SOFLO is a killer skate shop, but it isn't just a killer skate shop. It's a bike repair place, community clubhouse, and barbecue spot too. Pick any random day, grab a few tallboys from Kwik Stop Mart down the street, and then roll up on your fixed-gear cruiser with a Baker board and hibachi strapped to your back. Without fail, the SOFLO mofos will welcome you like a brother. From outside, the only visible branding is a set of neon cardboard cutouts advertising stuff like "Longboards" and "Swank." Inside, though, it's visual overload. The walls are splashed from floor to ceiling with the insane Sharpie scribblings of SOFLO resident graff guy SuperDuper Jr5. He'll draw on almost anything — dirty napkins, losing lottery tickets, sleeping friends. There's even a carefully curated not-for-sale collection of boards designed and signed by skate-scene guys such as the legendary NeckFace. But most important, the swank for sale is plentiful. You got $25 organic cotton and hemp longsleeves from Elwood and others. You got rad kicks — Etnies, Vans, Vox, etc. — for $30 to $65. And you got street decks from most major companies as well as SOFLO's own custom line of $35 Jr5-designed boards. You got wheels and bearings and more. So show up, shop, and say "Hey!" to SOFLO mascot Cognac.

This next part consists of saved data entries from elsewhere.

-- ==== Sys2Proof/Machine/Step.lean ====
section
/-!
DEFINITION. The step of the machine, and an instruction placed where the next step fetches.
-/

namespace Sys2Proof.Machine

/-- One step: the next turn, and the wakes it causes. -/
def step (s : State) : Host.Outcome State Fault Refusal :=
  afterTurn s (runTurn s.nextTurn.1 s.nextTurn.2)

/-- The state with an instruction stored where the next step fetches: for hart 0, or for director core 0 where only a
director core has it (log 13). -/
def State.withFetchWord (s : State) (nbits w : Nat) : State :=
  if onlyDirector nbits w then s.placeDir (placeBytes nbits w) else s.placeHart (placeBytes nbits w)

end Sys2Proof.Machine
end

He's a brindle bull terrier, and he can usually be found chilling on a bar chair in the corner.
Watch out for bicycle salesmen who wear ties. Or, really, anything besides a pair of beat-up jeans. Those clean-cut dudes will assume you can afford to peddle something that costs more than open-heart surgery. And they are as much fun to haggle with as a pot of boiled cabbage. To escape that snooty, yuppied-out bike scene, check out Federal Bike Depot, a nondescript white building with a seafoam-green overhang on a quiet North Beach street. These are bikes for the people, with secondhand rides that cost $100 to $250. The shop has a fine selection of mountain bikes and beach cruisers by brands such as Trek, Schwinn, and Diamondback. Every once in a while, you'll find a sweet deal on a vintage Raleigh. Nothing fancy — just decent bikes at fair prices. It's the jeans and T-shirts of the bike world.

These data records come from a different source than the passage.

/-- R426: a service's reply to a call that may run. R443: the attestation service. R427: a firmware switch. R438: a batch of
faults resolves an entry, or ends its plays in error. R441: the end of a tenant. R440: the partition map. The model's
choices: a service acts as a whole at its reply, misaligned attestation addresses give status 1, and firmware switches
between calls (log 84); where mapPage writes its entry (log 85); what the end of a tenant leaves of Stagehouse's own (log
86). -/
def Obligations.Services : Prop :=
  (∀ (s : State) (v k st : Nat) (r : List (BitVec 64)) (c : Call), v ≠ 1 → st ≤ 2 → Claims.runs s v k c →
    ∃ t, exec (.serviceCallReply v k st r) s = .next t ∧ Claims.replied (Claims.served s v k) c st r t) ∧
  (∀ (s : State) (k : Nat) (c : Call) (id : Nat) (p : Partition), Claims.runs s 1 k c → s.partOfId c.caller = some (id, p) →
    let w := c.packet.toNat
    let nonce := w / 2 ^ 64 % 2 ^ 64
    let buf := w / 2 ^ 128 % 2 ^ 64
    ((w / 2 ^ 192 % 2 ^ 64 < 3584 ∨ nonce % 32 ≠ 0 ∨ buf % 64 ≠ 0) →
      ∃ t, exec (.attestationService k) s = .next t ∧ Claims.replied (Claims.served s 1 k) c 1 [] t) ∧
    (3584 ≤ w / 2 ^ 192 % 2 ^ 64 → nonce % 32 = 0 → buf % 64 = 0 → ∀ n u pl u', (lookBytes p nonce 32 : Look (List Byte)) s = (some n, u) → lookWrite p buf 3524 u = (some pl, u') →
      (2 ^ 30 ≤ s.flash.leaf → ∃ t, exec (.attestationService k) s = .next t ∧ Claims.replied (Claims.served u' 1 k) c 2 [] t) ∧
      (s.flash.leaf < 2 ^ 30 → s.meas.length = 4 → ∃ t rep y, exec (.attestationService k) s = .next t ∧ t.flash.leaf = s.flash.leaf + 1 ∧ rep.length = 3524 ∧
        Claims.replied (Claims.served y 1 k) c 0 [3524] t ∧ y.mem = (u'.writePieces 4 pl rep).mem ∧
        rep.take 168 = Claims.bytes 4 1 ++ Claims.bytes 4 id ++ n ++ s.meas.flatMap (fun m => Claims.bytes 32 m.toNat) ∧
        Claims.number ((rep.drop 232).take 8) = 2 ^ 30 - (s.flash.leaf + 1)))) ∧
  (∀ (s : State) (v ver : Nat), v < 1024 → ∃ t h, exec (.firmwareSwitch v ver) s = .next t ∧
    KMap.get {} t.svcs v = { KMap.get {} s.svcs v with version := ver } ∧ (∀ u, u ≠ v → KMap.get {} t.svcs u = KMap.get {} s.svcs u) ∧
    (∀ m0 m1 m2 m3, s.meas = [m0, m1, m2, m3] → t.meas = [m0, m1, m2, Config.sha256 (Claims.bytes 32 m3.toNat ++ h)]) ∧ t.plays = s.plays ∧ t.ptab = s.ptab) ∧
  (∀ (s : State) (k : Nat) (pte : BitVec 64) (f : FaultEnt), KMap.get none s.faults k = some f →
    let due := ∃ e ∈ s.faults, ∃ g, e.2 = some g ∧ g.at_ + s.faultWindow ≤ s.time.toNat
    (∀ b, ¬ due → exec (.faultBatch k pte b) s = .next s) ∧
    (due → s.faultOver = [] →
      (f.cues = [] → exec (.faultBatch k pte true) s = .next
        ({ s with faults := KMap.set none s.faults k none }.mapPage (((s.parts.find? fun (p : Nat × Partition) => p.1 == f.part).map fun (p : Nat × Partition) => p.2.root).getD 0).toNat (va57 f.page.toNat) pte 4)) ∧
      (∀ b, ∃ t, exec (.faultBatch k pte b) s = .next t ∧ KMap.get none t.faults k = none ∧ (b = true → t.faults = KMap.set none s.faults k none) ∧
        (b = false → ∀ c ∈ f.cues, ∀ x, s.plays.find? (fun p => p.1 == c.2.1) = some (c.2.1, x) → x.ended = false → x.error = none →
          ∃ y, t.plays.find? (fun p => p.1 == c.2.1) = some (c.2.1, y) ∧ y.error = some 0x0C)))) ∧
  (∀ (s : State) (p : Nat) (x : Partition), s.parts.find? (fun q => q.1 == p) = some (p, x) → (∀ q ∈ s.plays, q.2.part = p → q.2.ended = true) →
    ∃ t, exec (.tenantEnd p) s = .next t ∧ (∀ c ∈ x.clusters, c < Config.clusters → ∀ u, u < 17 → ∀ e ∈ Claims.table t c u,
        e.2.st ≠ .free → e.2.st = .live ∧ e.1 = (if u = 16 then 7 else 15)) ∧
      (∀ a r, r ∈ x.ranges → r.1 ≤ a → a < r.1 + r.2 → s.hbase ≤ a → a < s.hbase + 2 ^ 39 → KMap.get 0 t.mem a = 0) ∧
      (∀ e ∈ t.sealTable, ∀ r ∈ x.ranges, ¬ (r.1 ≤ e.1 ∧ e.1 < r.1 + r.2)) ∧ (∀ c, ∀ e ∈ (t.cluster c).utlb, e.root ≠ x.root) ∧
      (∀ q ∈ t.dieqs, q.1 % 16 ≠ p) ∧ t.plays = s.plays ∧
      -- what Stagehouse's own entries held of the tenant is zeroed
      (∀ c ∈ x.clusters, c < Config.clusters → ∀ i, i < 16 → ∀ e ∈ (t.core (16 * c + i)).alloc, e.2.st = .live → ∀ g, e.2.base ≤ 32 * g →
        32 * g < e.2.base + 32 * e.2.len → Claims.bankGran t (16 * c + i) g = {})) ∧
  (∀ (s : State) (p : Nat) (mask : List Nat) (ranges : List (Nat × Nat)) (root : BitVec 64) (pasid : Nat) (queues : List Nat) (dcs : BitVec 16)
    (dbg : BitVec 3) (svcs : List Nat),
    let x : Partition := {
      clusters := mask, ranges := ranges, root := root, pasid := pasid, queues := queues, dcs := dcs, dbg := dbg, svcs := svcs,
      text := ((s.parts.find? (fun q => q.1 == p)).map (·.2.text)).getD [] }
    let fine := p < 16 ∧ ranges.length ≤ 16 ∧ (∀ r ∈ ranges, r.1 % 2 ^ 21 = 0 ∧ r.2 % 2 ^ 21 = 0) ∧ (∀ c ∈ mask, c < 768) ∧ (∀ q ∈ queues, q < 256) ∧
      (∀ y ∈ s.parts, y.1 ≠ p → (∀ c ∈ y.2.clusters, c ∉ mask) ∧ y.2.dcs &&& dcs = 0 ∧ ∀ q ∈ y.2.queues, q ∉ queues) ∧
      ∀ q ∈ s.plays, q.2.part = p → q.2.ended = true
    (¬ fine → exec (.partitionMapChange p mask ranges root pasid queues dcs dbg svcs) s = .next s) ∧
    (fine → ∃ t, exec (.partitionMapChange p mask ranges root pasid queues dcs dbg svcs) s = .next t ∧ t.parts = KMap.insert s.parts p x ∧
      ((∀ y ∈ s.parts, y.1 ≠ p) → ∀ q ∈ t.dieqs, q.1 % 16 ≠ p) ∧ ((∃ y ∈ s.parts, y.1 = p) → t.dieqs = s.dieqs) ∧ t.plays = s.plays ∧ t.mem = s.mem ∧
      -- a core that the partition loses runs only Stagehouse
      ∀ y, s.parts.find? (fun q => q.1 == p) = some (p, y) → ∀ d, d < Config.directors → y.dcs.getLsbD d = true → dcs.getLsbD d = false →
        (t.dir d).user = false ∧ (t.dir d).contexts = [])) ∧
  -- the window of the fault buffer is configured between 2 and 200 µs of the 100 MHz time base
  (∀ (s : State) (n : Nat), s.setup (.faultWindow n) = if 200 ≤ n ∧ n ≤ 20000 then { s with faultWindow := n } else s)

/-! ### The host, start-up, power and failure (R281, R431-R434, R439, R442-R449) -/

namespace Claims

/-- Mailbox command `c` runs: Stagehouse serves the mailbox (R433). -/
def mail (s : State) (c : Nat) : Prop := s.host.mbfree = false ∧ s.host.ready = true ∧ fld s.host.cmd 0 16 = c
/-- Byte `i` of the mailbox's data area. -/
def dataByte (d : KMap Word) (i : Nat) : Nat := (KMap.get 0 d (i / 8)).toNat / 256 ^ (i % 8) % 256
/-- A number of `k` bytes in the data area. -/
def dataNum (s : State) (i k : Nat) : Nat := ((List.range k).map fun j => dataByte s.host.data (i + j) * 256 ^ j).sum
/-- The command is answered with a status and result bytes (R434): the rest of the data area stays. -/
def answered (s : State) (st : Nat) (res : List Byte) (t : State) : Prop :=
  ∃ d, (∀ i, i < 256 → dataByte d i = (if h : i < res.length then res[i].toNat else dataByte s.host.data i)) ∧
    t = { s with host := { s.host with data := d, mbfree := true, mbstat := BitVec.ofNat 64 (2 ^ 8 * st + 2 ^ 16 * res.length + 2 ^ 32 * fld s.host.cmd 32 32) } }
/-- The lines of a write that it covers whole. -/
def wholeLine (pa len l : Nat) : Prop := pa ≤ 64 * l ∧ 64 * l + 64 ≤ pa + len
/-- The address lies in the module's HBM. -/
abbrev inModule (s : State) (a : Nat) : Prop := s.hbase ≤ a ∧ a < s.hbase + 2 ^ 39
/-- The counter of a temperature difference (R446). -/
def bin (dt : Nat) : Nat := if dt < 10 then 0 else if dt < 20 then 1 else if dt < 40 then 2 else if dt < 60 then 3 else 4
/-- The bytes of a training record that its HMAC signs (log 10), and a record of a unit with fresh settings (R444). -/
def recBytes (r : TrainRec) : List Byte :=
  bytes 8 r.unit ++ bytes 8 r.settings.toNat ++ bytes 8 r.temp ++ bytes 8 r.volt ++ bytes 8 r.serial.toNat ++ bytes 8 r.version
def reusable (o : Outside) (temp : Nat) (r : TrainRec) : Prop :=
  r.mac = Config.hmac (recBytes r) ∧ r.serial = KMap.get 0 o.serials r.unit ∧ r.version = o.version ∧ r.temp ≤ temp + 10 ∧ temp ≤ r.temp + 10 ∧
    100 * o.volt ≤ 102 * r.volt ∧ 98 * r.volt ≤ 100 * o.volt ∧ r.unit ∉ o.badPattern
def trainedNow (o : Outside) (temp u : Nat) (r : TrainRec) : Prop :=
  r.unit = u ∧ r.temp = temp ∧ r.volt = o.volt ∧ r.serial = KMap.get 0 o.serials u ∧ r.version = o.version ∧ r.mac = Config.hmac (recBytes r)
/-- A failure that the module meets by itself (R449). -/
def fails (s : State) : Prop :=
  105 < s.host.tj ∨ 64 ≤ ((s.trapTimes.filter fun t => decide (s.time.toNat ≤ t.2 + 100000000)).map (·.1)).eraseDups.length ∨
    ∀ d, d ∈ [0, 4, 8, 12] → (s.dir d).run = .halted
/-- The five words of a hart in the dump (log 104). -/
def dumped (h : Hart) : List Byte := bytes 8 h.tcause.toNat ++ bytes 8 h.tepc.toNat ++ bytes 8 h.tval.toNat ++ bytes 8 h.cueptr.toNat ++ bytes 8 h.pc.toNat
/-- A page that a request names, and a lookahead result with stores made under one, or with engine writes (R439). -/
def namedPage (root : Option Word) (lo len : Nat) (p : Word × Nat) : Prop :=
  (∀ r, root = some r → p.1 = r) ∧ va57 (4096 * p.2) < lo + len ∧ lo < va57 (4096 * p.2) + 4096
def namedResult (root : Option Word) (lo len : Nat) (p : Pending) : Prop :=
  p.engs ≠ [] ∨ ∃ c ∈ p.stores, locIsMem c.loc = true ∧ namedPage root lo len c.page
/-- A register as a read of 8 bytes at `off` gives it (R433). -/
def regIs (h : HostRegs) (off : Nat) : Word :=
  let w (n : Nat) : Word := BitVec.ofNat 64 n
  let b (x : Bool) : Nat := if x = true then 1 else 0
  if off = 0 then w 0x00090001
  else if off = 8 then w (16 * (h.step % 16) + 8 * b h.mbfree + 4 * b h.dump + 2 * b h.fatal + b h.ready)
  else if off = 0x18 then w (h.cap % 2 ^ 16)
  else if off = 0x20 then w (2 ^ 16 * (h.tj % 2 ^ 16) + h.power % 2 ^ 16)
  else if off = 0x40 then h.cmd
  else if off = 0x48 then h.mbstat
  else if 0x100 ≤ off ∧ off < 0x200 then KMap.get 0 h.data ((off - 0x100) / 8)
  else 0
/-- A translation that a request names (R439). -/
def named (root : Option Word) (lo len : Nat) (e : TlbEntry) : Prop :=
  (∀ r, root = some r → e.root = r) ∧ e.vbase < lo + len ∧ lo < e.vbase + 2 ^ e.size

end Claims

/-- R413, R432, R433: the host's writes and reads of memory, and its writes of registers; other offsets and misaligned
writes have no effect, and such reads give zero or all ones. R431, R445: configuration requests get retry status until step
2; the link trains down. The model's choice: what a register that is only written reads as is free (log 10); the event
carries what the link trained to (log 91). -/
def Claims.HostAccess : Prop :=
  (∀ (s : State) (pa : Nat) (data : List (BitVec 8)), ∃ t, exec (.hostMemoryWrite pa data) s = .next t ∧ t.harts = s.harts ∧ t.host = s.host ∧
    (∀ a, KMap.get 0 t.mem a = if h : pa ≤ a ∧ a - pa < data.length then data[a - pa]'h.2 else KMap.get 0 s.mem a) ∧
    (∀ l, (Claims.wholeLine pa data.length l → KMap.get false t.memPoison l = false) ∧ (¬ Claims.wholeLine pa data.length l → KMap.get false t.memPoison l = KMap.get false s.memPoison l)) ∧
    -- at system scope from the start
    (∀ r ∈ t.log, r ∉ s.log → r.pub = some 5)) ∧
  (∀ (s : State) (pa len : Nat), exec (.hostMemoryRead pa len) s =
    .next { s with host := { s.host with lastRead := (List.range len).map fun i => KMap.get 0 s.mem (pa + i) } }) ∧
  (∀ (s : State) (v : BitVec 64), exec (.doorbell v) s = .next (Claims.kicked s (v.toNat % 256)) ∧
    (900 ≤ Claims.fld v 0 16 → Claims.fld v 0 16 ≤ 1800 → exec (.capWrite v) s = .next { s with host := { s.host with cap := Claims.fld v 0 16 } }) ∧
    ((Claims.fld v 0 16 < 900 ∨ 1800 < Claims.fld v 0 16) → exec (.capWrite v) s = .next s) ∧
    (s.host.dumpKept = false → exec .dumpAck s = .next { s with host := { s.host with dump := false, errIrq := false } }) ∧
    -- the dump that a start has left is zeroed
    (s.host.dumpKept = true → ∃ t, exec .dumpAck s = .next t ∧ t.host = { s.host with dump := false, dumpKept := false, errIrq := false } ∧
      ∀ a, KMap.get 0 t.mem a = if s.hbase + 0x7FF0000000 ≤ a ∧ a < s.hbase + 2 ^ 39 then 0 else KMap.get 0 s.mem a) ∧
    exec (.hostRegisterWrite 0x10 v) s = exec (.doorbell v) s ∧ exec (.hostRegisterWrite 0x18 v) s = exec (.capWrite v) s ∧
    (v.getLsbD 0 = true → exec (.hostRegisterWrite 0x28 v) s = exec .dumpAck s) ∧ (v.getLsbD 0 = false → exec (.hostRegisterWrite 0x28 v) s = .next s) ∧
    (s.host.mbfree = true → exec (.hostRegisterWrite 0x40 v) s = .next { s with host := { s.host with cmd := v, mbfree := false } }) ∧
    (s.host.mbfree = false → exec (.hostRegisterWrite 0x40 v) s = .next s) ∧
    (∀ i, i < 32 → exec (.hostRegisterWrite (0x100 + 8 * i) v) s = .next { s with host := { s.host with data := KMap.set 0 s.host.data i v } }) ∧
    (∀ off, (off % 8 ≠ 0 ∨ (off ∉ [0x10, 0x18, 0x28, 0x40] ∧ (off < 0x100 ∨ 0x200 ≤ off))) → exec (.hostRegisterWrite off v) s = .next s)) ∧
  -- reads of the registers
  (∀ (s : State) (off : Nat), let read (len : Nat) : Word := (s.setup (.regRead off len)).host.lastReg
    (off % 8 = 0 → off ∉ [0x10, 0x28] → read 8 = Claims.regIs s.host off) ∧
    (∀ len, off % 8 ≠ 0 ∨ len ≠ 8 → read len = BitVec.allOnes 64) ∧
    ∀ len, { s.setup (.regRead off len) with freeCount := s.freeCount, host := s.host } = s) ∧
  (∀ (s : State), exec .configRequest s = .next { s with host := { s.host with lastConfig := decide (2 ≤ s.host.step) } }) ∧
  (∀ (s : State) (width rate : Nat), (width ∈ [1, 2, 4, 8, 16] → width ≤ s.host.width → 0 < rate → rate ≤ s.host.rate →
      exec (.hostLinkRetrain width rate) s = .next { s with host := { s.host with width := width, rate := rate } }) ∧
    ((width ∉ [1, 2, 4, 8, 16] ∨ s.host.width < width ∨ rate = 0 ∨ s.host.rate < rate) → exec (.hostLinkRetrain width rate) s = .next s))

There is no better way to traverse South Beach than by scooter. All of the annoying aspects of the neighborhood — the traffic, the parking — melt away, replaced by a little buzzing motor and the whoosh of wind in your face. That said, renting a scooter on South Beach has always been a bit of an annoyance too, if we're being nitpicky. Who wants to go to a scooter rental place? Isn't that a bit... Nebraskan? To address this travesty, a new business model has popped up: locally based Roam delivers scooters — plus beach-cruiser bicycles and skateboards — to any location in Miami Beach. The Vespas cost from $50 to $60 for a half-day rental to $75 to $95 for a full day. They come with a complimentary tank of fuel, and delivery and pick-up are free, meaning you don't have to waste any of your SoBe time trudging to and from a rental location or figuring out where you stick the gas nozzle.